Each week, Artful spotlights an art experience or destination that speaks to us right now.
Over the past few months of canceled trips and suspended plans, even those of us who would normally complain about LaGuardia Airport may have felt a genuine longing to return. Now we have another reason to look forward to wheeling our rollerboards through its notoriously cramped corridors: the Public Art Fund's permanent installations at Terminal B by four celebrated contemporary artists, part of a new Arrivals and Departures hall at Terminal B unveiled this week by New York governor Andrew Cuomo and opening to the public on June 13.
The projects show that civic spirit can have many moods, from dignified to puckish. Drivers coming from the Terminal B garage will see Sabine Hornig's LaGuardia Vistas, a giant photo-collage lining the glass passageway into the new hall that overlays quotes from mayor Fiorello LaGuardia across cityscapes of Queens and Manhattan. Other photographs, of the city's skies, come together to form Sarah Sze's suspended sphere Shorter Than the Day which extends from Departures down to the baggage claim and riffs on the sense of impermanence in an Emily Dickinson poem. Also on the Departures level, an ambitious mosaic by the playful painter Laura Owens celebrates classic New York sights (from the Staten Island Ferry to the Stonewall Inn) and foods (pizza slices and everything bagels). Its 625,000 tiles, installed over nine months, manage to evoke some of the digital-inspired effects of Owens's paintings.
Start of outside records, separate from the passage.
-- ==== Sys2Proof/Laws/State.lean ====
section
/-! SUPPORT. State: what each named update of the state leaves alone, one lemma for each field, and what it does to the
record it names. -/

set_option Elab.async false

namespace Sys2Proof.Machine.State

@[simp] theorem updGroup_mem (s : State) (id : Nat) (f : Group → Group) : (s.updGroup id f).mem = s.mem := rfl
@[simp] theorem updGroup_full (s : State) (id : Nat) (f : Group → Group) : (s.updGroup id f).full = s.full := rfl
@[simp] theorem updGroup_poison (s : State) (id : Nat) (f : Group → Group) : (s.updGroup id f).poison = s.poison := rfl
@[simp] theorem updGroup_gangs (s : State) (id : Nat) (f : Group → Group) : (s.updGroup id f).gangs = s.gangs := rfl
@[simp] theorem updGroup_launches (s : State) (id : Nat) (f : Group → Group) : (s.updGroup id f).launches = s.launches := rfl
@[simp] theorem updGroup_ctxs (s : State) (id : Nat) (f : Group → Group) : (s.updGroup id f).ctxs = s.ctxs := rfl
@[simp] theorem updGroup_dies (s : State) (id : Nat) (f : Group → Group) : (s.updGroup id f).dies = s.dies := rfl
@[simp] theorem updGroup_clusters (s : State) (id : Nat) (f : Group → Group) : (s.updGroup id f).clusters = s.clusters := rfl
@[simp] theorem updGroup_accs (s : State) (id : Nat) (f : Group → Group) : (s.updGroup id f).accs = s.accs := rfl
@[simp] theorem updGroup_ops (s : State) (id : Nat) (f : Group → Group) : (s.updGroup id f).ops = s.ops := rfl
@[simp] theorem updGroup_lastOp (s : State) (id : Nat) (f : Group → Group) : (s.updGroup id f).lastOp = s.lastOp := rfl
@[simp] theorem updGroup_conts (s : State) (id : Nat) (f : Group → Group) : (s.updGroup id f).conts = s.conts := rfl
@[simp] theorem updGroup_walks (s : State) (id : Nat) (f : Group → Group) : (s.updGroup id f).walks = s.walks := rfl
@[simp] theorem updGroup_collapses (s : State) (id : Nat) (f : Group → Group) : (s.updGroup id f).collapses = s.collapses := rfl
@[simp] theorem updGroup_active (s : State) (id : Nat) (f : Group → Group) : (s.updGroup id f).active = s.active := rfl
@[simp] theorem updGroup_colls (s : State) (id : Nat) (f : Group → Group) : (s.updGroup id f).colls = s.colls := rfl
@[simp] theorem updGroup_streams (s : State) (id : Nat) (f : Group → Group) : (s.updGroup id f).streams = s.streams := rfl
@[simp] theorem updGroup_reqs (s : State) (id : Nat) (f : Group → Group) : (s.updGroup id f).reqs = s.reqs := rfl
@[simp] theorem updGroup_ticks (s : State) (id : Nat) (f : Group → Group) : (s.updGroup id f).ticks = s.ticks := rfl
@[simp] theorem updGroup_closed (s : State) (id : Nat) (f : Group → Group) : (s.updGroup id f).closed = s.closed := rfl
@[simp] theorem updGroup_gtime (s : State) (id : Nat) (f : Group → Group) : (s.updGroup id f).gtime = s.gtime := rfl
@[simp] theorem updGroup_pkg (s : State) (id : Nat) (f : Group → Group) : (s.updGroup id f).pkg = s.pkg := rfl
@[simp] theorem updGroup_agenda (s : State) (id : Nat) (f : Group → Group) : (s.updGroup id f).agenda = s.agenda := rfl
@[simp] theorem updGroup_cur (s : State) (id : Nat) (f : Group → Group) : (s.updGroup id f).cur = s.cur := rfl
@[simp] theorem updGroup_draw (s : State) (id : Nat) (f : Group → Group) : (s.updGroup id f).draw = s.draw := rfl
@[simp] theorem updGroup_next (s : State) (id : Nat) (f : Group → Group) : (s.updGroup id f).next = s.next := rfl

@[simp] theorem updGang_mem (s : State) (id : Nat) (f : Gang → Gang) : (s.updGang id f).mem = s.mem := rfl
@[simp] theorem updGang_full (s : State) (id : Nat) (f : Gang → Gang) : (s.updGang id f).full = s.full := rfl
@[simp] theorem updGang_poison (s : State) (id : Nat) (f : Gang → Gang) : (s.updGang id f).poison = s.poison := rfl
@[simp] theorem updGang_groups (s : State) (id : Nat) (f : Gang → Gang) : (s.updGang id f).groups = s.groups := rfl
@[simp] theorem updGang_launches (s : State) (id : Nat) (f : Gang → Gang) : (s.updGang id f).launches = s.launches := rfl
@[simp] theorem updGang_ctxs (s : State) (id : Nat) (f : Gang → Gang) : (s.updGang id f).ctxs = s.ctxs := rfl
@[simp] theorem updGang_dies (s : State) (id : Nat) (f : Gang → Gang) : (s.updGang id f).dies = s.dies := rfl
@[simp] theorem updGang_clusters (s : State) (id : Nat) (f : Gang → Gang) : (s.updGang id f).clusters = s.clusters := rfl
@[simp] theorem updGang_accs (s : State) (id : Nat) (f : Gang → Gang) : (s.updGang id f).accs = s.accs := rfl
@[simp] theorem updGang_ops (s : State) (id : Nat) (f : Gang → Gang) : (s.updGang id f).ops = s.ops := rfl
@[simp] theorem updGang_lastOp (s : State) (id : Nat) (f : Gang → Gang) : (s.updGang id f).lastOp = s.lastOp := rfl
@[simp] theorem updGang_conts (s : State) (id : Nat) (f : Gang → Gang) : (s.updGang id f).conts = s.conts := rfl
@[simp] theorem updGang_walks (s : State) (id : Nat) (f : Gang → Gang) : (s.updGang id f).walks = s.walks := rfl
@[simp] theorem updGang_collapses (s : State) (id : Nat) (f : Gang → Gang) : (s.updGang id f).collapses = s.collapses := rfl
@[simp] theorem updGang_active (s : State) (id : Nat) (f : Gang → Gang) : (s.updGang id f).active = s.active := rfl
@[simp] theorem updGang_colls (s : State) (id : Nat) (f : Gang → Gang) : (s.updGang id f).colls = s.colls := rfl
@[simp] theorem updGang_streams (s : State) (id : Nat) (f : Gang → Gang) : (s.updGang id f).streams = s.streams := rfl
@[simp] theorem updGang_reqs (s : State) (id : Nat) (f : Gang → Gang) : (s.updGang id f).reqs = s.reqs := rfl
@[simp] theorem updGang_ticks (s : State) (id : Nat) (f : Gang → Gang) : (s.updGang id f).ticks = s.ticks := rfl
@[simp] theorem updGang_closed (s : State) (id : Nat) (f : Gang → Gang) : (s.updGang id f).closed = s.closed := rfl
@[simp] theorem updGang_gtime (s : State) (id : Nat) (f : Gang → Gang) : (s.updGang id f).gtime = s.gtime := rfl
@[simp] theorem updGang_pkg (s : State) (id : Nat) (f : Gang → Gang) : (s.updGang id f).pkg = s.pkg := rfl
@[simp] theorem updGang_agenda (s : State) (id : Nat) (f : Gang → Gang) : (s.updGang id f).agenda = s.agenda := rfl
@[simp] theorem updGang_cur (s : State) (id : Nat) (f : Gang → Gang) : (s.updGang id f).cur = s.cur := rfl
@[simp] theorem updGang_draw (s : State) (id : Nat) (f : Gang → Gang) : (s.updGang id f).draw = s.draw := rfl
@[simp] theorem updGang_next (s : State) (id : Nat) (f : Gang → Gang) : (s.updGang id f).next = s.next := rfl

@[simp] theorem updLaunch_mem (s : State) (id : Nat) (f : Launch → Launch) : (s.updLaunch id f).mem = s.mem := rfl
@[simp] theorem updLaunch_full (s : State) (id : Nat) (f : Launch → Launch) : (s.updLaunch id f).full = s.full := rfl
@[simp] theorem updLaunch_poison (s : State) (id : Nat) (f : Launch → Launch) : (s.updLaunch id f).poison = s.poison := rfl
@[simp] theorem updLaunch_groups (s : State) (id : Nat) (f : Launch → Launch) : (s.updLaunch id f).groups = s.groups := rfl
@[simp] theorem updLaunch_gangs (s : State) (id : Nat) (f : Launch → Launch) : (s.updLaunch id f).gangs = s.gangs := rfl
@[simp] theorem updLaunch_ctxs (s : State) (id : Nat) (f : Launch → Launch) : (s.updLaunch id f).ctxs = s.ctxs := rfl
@[simp] theorem updLaunch_dies (s : State) (id : Nat) (f : Launch → Launch) : (s.updLaunch id f).dies = s.dies := rfl
@[simp] theorem updLaunch_clusters (s : State) (id : Nat) (f : Launch → Launch) : (s.updLaunch id f).clusters = s.clusters := rfl
@[simp] theorem updLaunch_accs (s : State) (id : Nat) (f : Launch → Launch) : (s.updLaunch id f).accs = s.accs := rfl
@[simp] theorem updLaunch_ops (s : State) (id : Nat) (f : Launch → Launch) : (s.updLaunch id f).ops = s.ops := rfl
@[simp] theorem updLaunch_lastOp (s : State) (id : Nat) (f : Launch → Launch) : (s.updLaunch id f).lastOp = s.lastOp := rfl
@[simp] theorem updLaunch_conts (s : State) (id : Nat) (f : Launch → Launch) : (s.updLaunch id f).conts = s.conts := rfl
@[simp] theorem updLaunch_walks (s : State) (id : Nat) (f : Launch → Launch) : (s.updLaunch id f).walks = s.walks := rfl
@[simp] theorem updLaunch_collapses (s : State) (id : Nat) (f : Launch → Launch) : (s.updLaunch id f).collapses = s.collapses := rfl
@[simp] theorem updLaunch_active (s : State) (id : Nat) (f : Launch → Launch) : (s.updLaunch id f).active = s.active := rfl
@[simp] theorem updLaunch_colls (s : State) (id : Nat) (f : Launch → Launch) : (s.updLaunch id f).colls = s.colls := rfl
@[simp] theorem updLaunch_streams (s : State) (id : Nat) (f : Launch → Launch) : (s.updLaunch id f).streams = s.streams := rfl
@[simp] theorem updLaunch_reqs (s : State) (id : Nat) (f : Launch → Launch) : (s.updLaunch id f).reqs = s.reqs := rfl
@[simp] theorem updLaunch_ticks (s : State) (id : Nat) (f : Launch → Launch) : (s.updLaunch id f).ticks = s.ticks := rfl
@[simp] theorem updLaunch_closed (s : State) (id : Nat) (f : Launch → Launch) : (s.updLaunch id f).closed = s.closed := rfl
@[simp] theorem updLaunch_gtime (s : State) (id : Nat) (f : Launch → Launch) : (s.updLaunch id f).gtime = s.gtime := rfl
@[simp] theorem updLaunch_pkg (s : State) (id : Nat) (f : Launch → Launch) : (s.updLaunch id f).pkg = s.pkg := rfl
@[simp] theorem updLaunch_agenda (s : State) (id : Nat) (f : Launch → Launch) : (s.updLaunch id f).agenda = s.agenda := rfl
@[simp] theorem updLaunch_cur (s : State) (id : Nat) (f : Launch → Launch) : (s.updLaunch id f).cur = s.cur := rfl
@[simp] theorem updLaunch_draw (s : State) (id : Nat) (f : Launch → Launch) : (s.updLaunch id f).draw = s.draw := rfl
@[simp] theorem updLaunch_next (s : State) (id : Nat) (f : Launch → Launch) : (s.updLaunch id f).next = s.next := rfl

@[simp] theorem updCtx_mem (s : State) (n : Nat) (f : Context → Context) : (s.updCtx n f).mem = s.mem := rfl
@[simp] theorem updCtx_full (s : State) (n : Nat) (f : Context → Context) : (s.updCtx n f).full = s.full := rfl
@[simp] theorem updCtx_poison (s : State) (n : Nat) (f : Context → Context) : (s.updCtx n f).poison = s.poison := rfl
@[simp] theorem updCtx_groups (s : State) (n : Nat) (f : Context → Context) : (s.updCtx n f).groups = s.groups := rfl
@[simp] theorem updCtx_gangs (s : State) (n : Nat) (f : Context → Context) : (s.updCtx n f).gangs = s.gangs := rfl
@[simp] theorem updCtx_launches (s : State) (n : Nat) (f : Context → Context) : (s.updCtx n f).launches = s.launches := rfl
@[simp] theorem updCtx_dies (s : State) (n : Nat) (f : Context → Context) : (s.updCtx n f).dies = s.dies := rfl
@[simp] theorem updCtx_clusters (s : State) (n : Nat) (f : Context → Context) : (s.updCtx n f).clusters = s.clusters := rfl
@[simp] theorem updCtx_accs (s : State) (n : Nat) (f : Context → Context) : (s.updCtx n f).accs = s.accs := rfl
@[simp] theorem updCtx_ops (s : State) (n : Nat) (f : Context → Context) : (s.updCtx n f).ops = s.ops := rfl
@[simp] theorem updCtx_lastOp (s : State) (n : Nat) (f : Context → Context) : (s.updCtx n f).lastOp = s.lastOp := rfl
@[simp] theorem updCtx_conts (s : State) (n : Nat) (f : Context → Context) : (s.updCtx n f).conts = s.conts := rfl
@[simp] theorem updCtx_walks (s : State) (n : Nat) (f : Context → Context) : (s.updCtx n f).walks = s.walks := rfl
@[simp] theorem updCtx_collapses (s : State) (n : Nat) (f : Context → Context) : (s.updCtx n f).collapses = s.collapses := rfl
@[simp] theorem updCtx_active (s : State) (n : Nat) (f : Context → Context) : (s.updCtx n f).active = s.active := rfl
@[simp] theorem updCtx_colls (s : State) (n : Nat) (f : Context → Context) : (s.updCtx n f).colls = s.colls := rfl
@[simp] theorem updCtx_streams (s : State) (n : Nat) (f : Context → Context) : (s.updCtx n f).streams = s.streams := rfl
@[simp] theorem updCtx_reqs (s : State) (n : Nat) (f : Context → Context) : (s.updCtx n f).reqs = s.reqs := rfl
@[simp] theorem updCtx_ticks (s : State) (n : Nat) (f : Context → Context) : (s.updCtx n f).ticks = s.ticks := rfl
@[simp] theorem updCtx_closed (s : State) (n : Nat) (f : Context → Context) : (s.updCtx n f).closed = s.closed := rfl
@[simp] theorem updCtx_gtime (s : State) (n : Nat) (f : Context → Context) : (s.updCtx n f).gtime = s.gtime := rfl
@[simp] theorem updCtx_pkg (s : State) (n : Nat) (f : Context → Context) : (s.updCtx n f).pkg = s.pkg := rfl
@[simp] theorem updCtx_agenda (s : State) (n : Nat) (f : Context → Context) : (s.updCtx n f).agenda = s.agenda := rfl
@[simp] theorem updCtx_cur (s : State) (n : Nat) (f : Context → Context) : (s.updCtx n f).cur = s.cur := rfl
@[simp] theorem updCtx_draw (s : State) (n : Nat) (f : Context → Context) : (s.updCtx n f).draw = s.draw := rfl
@[simp] theorem updCtx_next (s : State) (n : Nat) (f : Context → Context) : (s.updCtx n f).next = s.next := rfl
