-- ==== Sys2Proof/Tests/Slice0.lean ====
section
/-! SUPPORT. Tests of the model: words written from the spec's encodings, ill-formed sequences, results of the spec's worked
examples, and for each obligation with hypotheses a state and operands that meet them. -/

set_option Elab.async false

namespace Sys2Proof.Tests

open Sys2Proof.Machine

/-! ### Decoding: one word for every instruction (R66, Tables 3.7, 3.11, 5.8, 7.9, 8.5, 9.9, 10.4, 11.1, 11.3, 13.8) -/

/-- Operands that the words below hold. -/
def fr : FR := { nw := false, d := 3, a := .v 1, b := .s 2 }
def fru : FRu := { nw := false, d := 5, a := .const 1 }
def fi : FI := { nw := false, d := 2, a := .v 30, imm6 := 0x21 }
def fp : FP := { cond := 2, pd := 9, a := .v 7, b := .v 8 }
def fpi : FPi := { cond := 3, pd := 1, a := .v 0, imm6 := 4 }
def fm : FM := { cc := 1, d := 4, a := .v 9, off5 := 3 }

/-- Each sequence of words decodes to the instruction beside it. -/
def decodesTo (l : List (List Nat × Instr)) : Bool := l.all fun x => decode (x.1.map (BitVec.ofNat 32)) == some x.2

/-- Words of the integer forms, written from the spec's encodings. -/
theorem test_decode_integer : decodesTo [
    ([0x00043072], .add {} fr),
    ([0x000827A1], .addI {} fi),
    ([0x000C3072], .sub {} fr),
    ([0x00103072], .mul {} fr),
    ([0x00143072], .mulh {} fr),
    ([0x00183072], .mad {} fr),
    ([0x001C3072], .min {} fr),
    ([0x00203072], .max {} fr),
    ([0x00245940], .abs {} fru),
    ([0x00285940], .neg {} fru),
    ([0x002C3072], .adds {} fr),
    ([0x00303072], .subs {} fr),
    ([0x00343072], .sad {} fr),
    ([0x00403072], .and_ {} fr),
    ([0x004427A1], .andI {} fi),
    ([0x00483072], .or_ {} fr),
    ([0x004C27A1], .orI {} fi),
    ([0x00503072], .xor_ {} fr),
    ([0x005427A1], .xorI {} fi),
    ([0x00583072], .andn {} fr),
    ([0x005C5940], .not_ {} fru),
    ([0x00603072], .shl {} fr),
    ([0x006427A1], .shlI {} fi),
    ([0x00683072], .shr {} fr),
    ([0x006C27A1], .shrI {} fi),
    ([0x00703072], .sar {} fr),
    ([0x007427A1], .sarI {} fi),
    ([0x00783072], .rot {} fr),
    ([0x007C27A1], .rotI {} fi),
    ([0x00805940], .clz {} fru),
    ([0x00845940], .popc {} fru),
    ([0x00885940], .brev {} fru),
    ([0x008C3072], .bfe {} fr),
    ([0x00903072], .bfi {} fr),
    ([0x00943072], .prmt {} fr),
    ([0x00985940], .ext {} fru),
    ([0x00A691C8], .cmp {} fp),
    ([0x00AB1004], .cmpI {} fpi),
    ([0x00C05940], .mov {} fru),
    ([0x00D03072], .lea {} fr),
    ([0x00D427A1], .leaI {} fi),
    ([0x0400061A, 0x000820A0], .addI { hints := { imm := some 0x61A } } { nw := false, d := 2, a := .v 2, imm6 := 0x20 }),
    ([0x0C600000, 0x00081041], .addI { hints := { type := some { ty := 3, se := false, sub := 0 } } } { nw := false, d := 1, a := .v 1, imm6 := 1 }),
    ([0x0D150000, 0x00A62042], .cmp { hints := { type := some { ty := 8, se := true, sub := 5 } } } { cond := 2, pd := 2, a := .v 1, b := .v 2 }),
    ([0xFC000000], .nop { guard := some { p := 15, ps := true } }),
    ([0x00000000], .nop {}),
    ([0xB4A03072], .sel { guard := some { p := 6, ps := true } } fr),
    ([0x04000027, 0x00C4403F], .movi { hints := { imm := some 0x27 } } { nw := false, d := 4, imm6 := 0x3F })] = true := by decide +kernel
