-- ==== Sys2Proof/Machine/Index.lean ====
section
/-! DEFINITION. The index register, BCD and register-block transfers (spec 44). The transfers leave I
unchanged. -/

namespace Sys2Proof.Machine

/-- `ANNN` (R150). -/
def execLdI (nnn : Addr) (s : State) : Result := .next { s with i := addrOf nnn }.advance

/-- `FX1E` (R151): 16-bit addition, no flag. -/
def execAddIVx (x : Reg) (s : State) : Result :=
  .next { s with i := s.i + wordOf (s.readV x) }.advance

/-- `FX29` (R152): the glyph of VX's low nibble. -/
def execLdFVx (x : Reg) (s : State) : Result :=
  .next { s with i := glyphAddr (lowNibble (s.readV x)) }.advance

/-- `FX33` (R153): hundreds, tens, ones at I, I + 1, I + 2. -/
def execLdBVx (x : Reg) (s : State) : Result :=
  s.orRaise (s.checkRange 3
    { s with mem := Memory.writeAll s.mem s.i.toNat (bcdDigits (s.readV x)) }.advance)

/-- `FX55` (R154): V0..VX stored at I upwards. -/
def execLdMIVx (x : Reg) (s : State) : Result :=
  s.orRaise (s.checkRange (x.val + 1)
    { s with mem := Memory.writeAll s.mem s.i.toNat (s.regBlock x) }.advance)

/-- `FX65` (R155): V0..VX loaded from I upwards. -/
def execLdVxMI (x : Reg) (s : State) : Result :=
  s.orRaise (s.checkRange (x.val + 1) { s with v := s.loadBlock x }.advance)

end Sys2Proof.Machine
end

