/-- `LoadProgram` (R252, R207, R253): the bytes at 0x200 upwards and nothing else changed but the
report output (log 8); an unreadable source or an image over 3584 bytes raises LoadError, with TONE 0,
the report and memory unchanged (D21, D22, log 11); after the first Step, of a halted core too, it is
refused (D2, log 9). Before the first Step a second load, and a load into a core halted by a failed one,
is a load like the first: the model's choice (log 10). -/
def Obligations.LoadProgramOutcomes : Prop :=
  (∀ (s : State) (bytes : List Byte), s.stepped = false → bytes.length ≤ 3584 →
    ∃ t, perform (.loadProgram (some bytes)) s = .next t ∧
      (∀ j b, bytes[j]? = some b → Memory.read t.mem (0x200 + j) = b) ∧
      (∀ a, a < 0x200 ∨ 0x200 + bytes.length ≤ a → Memory.read t.mem a = Memory.read s.mem a) ∧
      SameBut [.mem, .report] s t) ∧
  (∀ (s : State) (bytes : List Byte), s.stepped = false → bytes.length > 3584 →
    ∃ t, perform (.loadProgram (some bytes)) s = .next t ∧ t.halted = true ∧
      t.cause = .loadError (.tooLong bytes.length) ∧ t.tone = false ∧
      t.report = some (.fatal t.cause) ∧
      SameBut [.halted, .cause, .tone, .report] s t) ∧
  (∀ s : State, s.stepped = false →
    ∃ t, perform (.loadProgram none) s = .next t ∧ t.halted = true ∧
      t.cause = .loadError .unreadable ∧ t.tone = false ∧
      t.report = some (.fatal t.cause) ∧ SameBut [.halted, .cause, .tone, .report] s t) ∧
  (∀ (s : State) (source : Option (List Byte)), s.stepped = true →
    perform (.loadProgram source) s = .refused .lateLoad) ∧
  ∀ s t : State, step s = .next t → t.stepped = true

/-- `SetKeys`, `AckFrame`, `TimerTick` and the reads (R30, R31, R40, R169, R209): the whole latch is
replaced, DRAW is cleared, a tick happens only in `external_tick` mode while not halted, and a read
changes nothing. -/
def Obligations.HostLatchOperations : Prop :=
  (∀ s keys, ∃ t, perform (.setKeys keys) s = .next t ∧ (∀ k : Key, t.pressed k = keys[k]) ∧
    SameBut [.key] s t) ∧
  (∀ s, ∃ t, perform .ackFrame s = .next t ∧ t.draw = false ∧ SameBut [.draw] s t) ∧
  (∀ s : State, s.halted = false → s.params.timerMode = .externalTick →
    ∃ t, perform .timerTick s = .next t ∧ t.dt.toNat = s.dt.toNat - 1 ∧
      t.st.toNat = s.st.toNat - 1 ∧ (t.tone = true ↔ s.st.toNat ≠ 0) ∧
      SameBut [.dt, .st, .tone] s t) ∧
  (∀ s : State, s.halted = true ∨ s.params.timerMode = .perStep →
    ∃ t, perform .timerTick s = .next t ∧ SameBut [] s t) ∧
  (∀ s, ∃ t, perform .readOutputs s = .next t ∧ SameBut [] s t) ∧
  ∀ s, ∃ t, perform .dumpMemory s = .next t ∧ SameBut [] s t ∧
    ∀ a, a < 4096 → (State.dumpMemory s)[a]? = some (Memory.read s.mem a)

/-! ## Runs -/

/-- The invariant at every state of every run: from a launch state, with any host operations between the
steps (R254, R260), after any number of steps. It rests on what `StepKeepsInvariant` names (D7, D9, D13,
log 7, log 14). -/
def Obligations.RunsKeepInvariant : Prop :=
  ∀ (rounds : List (List HostOp)) (last : List HostOp) (s t : State),
    Launch s → Run rounds last s t → Inv t

/-- Only `Initialize` clears HALTED: no other host operation does, a step and a load among them, and a
halted core's cause changes by no operation but `Initialize` and `LoadProgram` (R209, R210; D9, log 10). -/
def Obligations.OnlyInitializeClearsHalted : Prop :=
  ∀ (op : HostOp) (s t : State), s.halted = true → op ≠ .init → perform op s = .next t →
    t.halted = true ∧ ((∀ source, op ≠ .loadProgram source) → t.cause = s.cause)
end

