-- ==== Sys2Proof/Tests/Slice0.lean ====
section
/-! SUPPORT. The model's own tests. Expected results are the spec's: the words are written out from the
bit patterns of spec/opcode_table.json, the steps from the vectors of spec/95_test_vectors.md and the
worked examples of the instruction rules. -/

namespace Sys2Proof.Tests

open Sys2Proof.Machine

/-- Does the outcome give a next state with the property? -/
def nextIs (r : Result) (p : State → Bool) : Bool :=
  match r with
  | .next t => p t
  | _ => false

/-- One step from a state with the word placed at its PC. -/
def run1 (w : Nat) (s : State) : Result := step (s.withFetchWord 16 w)

/-- The reset state with other V registers. -/
def regs (l : List (Reg × Byte)) : State := l.foldl (fun s p => s.writeV p.1 p.2) State.reset

/-! ## WellFormed -/

/-- The one check: `9XY0` is no instruction of a machine with HAS_9XY0 = false (R76). -/
theorem test_wellFormed_refuses_sneReg :
    WellFormed { defaultParams with has9xy0 := false } (.sneReg 1 2) = false := by decide

theorem test_wellFormed_accepts_sneReg : WellFormed defaultParams (.sneReg 1 2) = true := by decide

/-! ## Decoding: one word per constructor, its bits written out from the opcode table -/

theorem test_decode_cls : decodeTableWord 16 0b0000000011100000 = some .cls := by decide
theorem test_decode_ret : decodeTableWord 16 0b0000000011101110 = some .ret := by decide
theorem test_decode_jp : decodeTableWord 16 0b0001001000000100 = some (.jp 0x204) := by decide
theorem test_decode_call : decodeTableWord 16 0b0010001100000000 = some (.call 0x300) := by decide
theorem test_decode_seImm : decodeTableWord 16 0b0011000110100101 = some (.seImm 1 0xA5) := by decide
theorem test_decode_sneImm : decodeTableWord 16 0b0100001000000111 = some (.sneImm 2 7) := by decide
theorem test_decode_seReg : decodeTableWord 16 0b0101001101000000 = some (.seReg 3 4) := by decide
theorem test_decode_ldImm : decodeTableWord 16 0b0110000100011010 = some (.ldImm 1 0x1A) := by decide
theorem test_decode_addImm : decodeTableWord 16 0b0111001100000101 = some (.addImm 3 5) := by decide
theorem test_decode_ldReg : decodeTableWord 16 0b1000000100100000 = some (.ldReg 1 2) := by decide
theorem test_decode_orReg : decodeTableWord 16 0b1000000100100001 = some (.orReg 1 2) := by decide
theorem test_decode_andReg : decodeTableWord 16 0b1000000100100010 = some (.andReg 1 2) := by decide
theorem test_decode_xorReg : decodeTableWord 16 0b1000000100100011 = some (.xorReg 1 2) := by decide
theorem test_decode_addReg : decodeTableWord 16 0b1000111100010100 = some (.addReg 15 1) := by decide
theorem test_decode_sub : decodeTableWord 16 0b1000000100100101 = some (.sub 1 2) := by decide
theorem test_decode_shr : decodeTableWord 16 0b1000000100100110 = some (.shr 1 2) := by decide
theorem test_decode_subn : decodeTableWord 16 0b1000000100100111 = some (.subn 1 2) := by decide
theorem test_decode_shl : decodeTableWord 16 0b1000000100101110 = some (.shl 1 2) := by decide
theorem test_decode_sneReg : decodeTableWord 16 0b1001001101000000 = some (.sneReg 3 4) := by decide
theorem test_decode_ldI : decodeTableWord 16 0b1010001100000000 = some (.ldI 0x300) := by decide
theorem test_decode_jpV0 : decodeTableWord 16 0b1011001100000000 = some (.jpV0 0x300) := by decide
theorem test_decode_rnd : decodeTableWord 16 0b1100000100001111 = some (.rnd 1 0x0F) := by decide
theorem test_decode_drw : decodeTableWord 16 0b1101000100100101 = some (.drw 1 2 5) := by decide
theorem test_decode_skp : decodeTableWord 16 0b1110000110011110 = some (.skp 1) := by decide
theorem test_decode_sknp : decodeTableWord 16 0b1110000110100001 = some (.sknp 1) := by decide
theorem test_decode_ldVxDT : decodeTableWord 16 0b1111000100000111 = some (.ldVxDT 1) := by decide
theorem test_decode_ldVxK : decodeTableWord 16 0b1111001000001010 = some (.ldVxK 2) := by decide
theorem test_decode_ldDTVx : decodeTableWord 16 0b1111010000010101 = some (.ldDTVx 4) := by decide
theorem test_decode_ldSTVx : decodeTableWord 16 0b1111010000011000 = some (.ldSTVx 4) := by decide
theorem test_decode_addIVx : decodeTableWord 16 0b1111001000011110 = some (.addIVx 2) := by decide
theorem test_decode_ldFVx : decodeTableWord 16 0b1111001100101001 = some (.ldFVx 3) := by decide
theorem test_decode_ldBVx : decodeTableWord 16 0b1111010000110011 = some (.ldBVx 4) := by decide
theorem test_decode_ldMIVx : decodeTableWord 16 0b1111000101010101 = some (.ldMIVx 1) := by decide
theorem test_decode_ldVxMI : decodeTableWord 16 0b1111001001100101 = some (.ldVxMI 2) := by decide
You'll have to pass through security to experience Jeppe Hein's Modified Social Benches, with bright red metal loops that distinguish them from the usual airport seating, and his festive steel sculptures made to look like shiny helium balloons that have floated up to the ceiling. If you're not booking a flight anytime soon, though, the Public Art Fund's website has multiple views of all four artists' projects.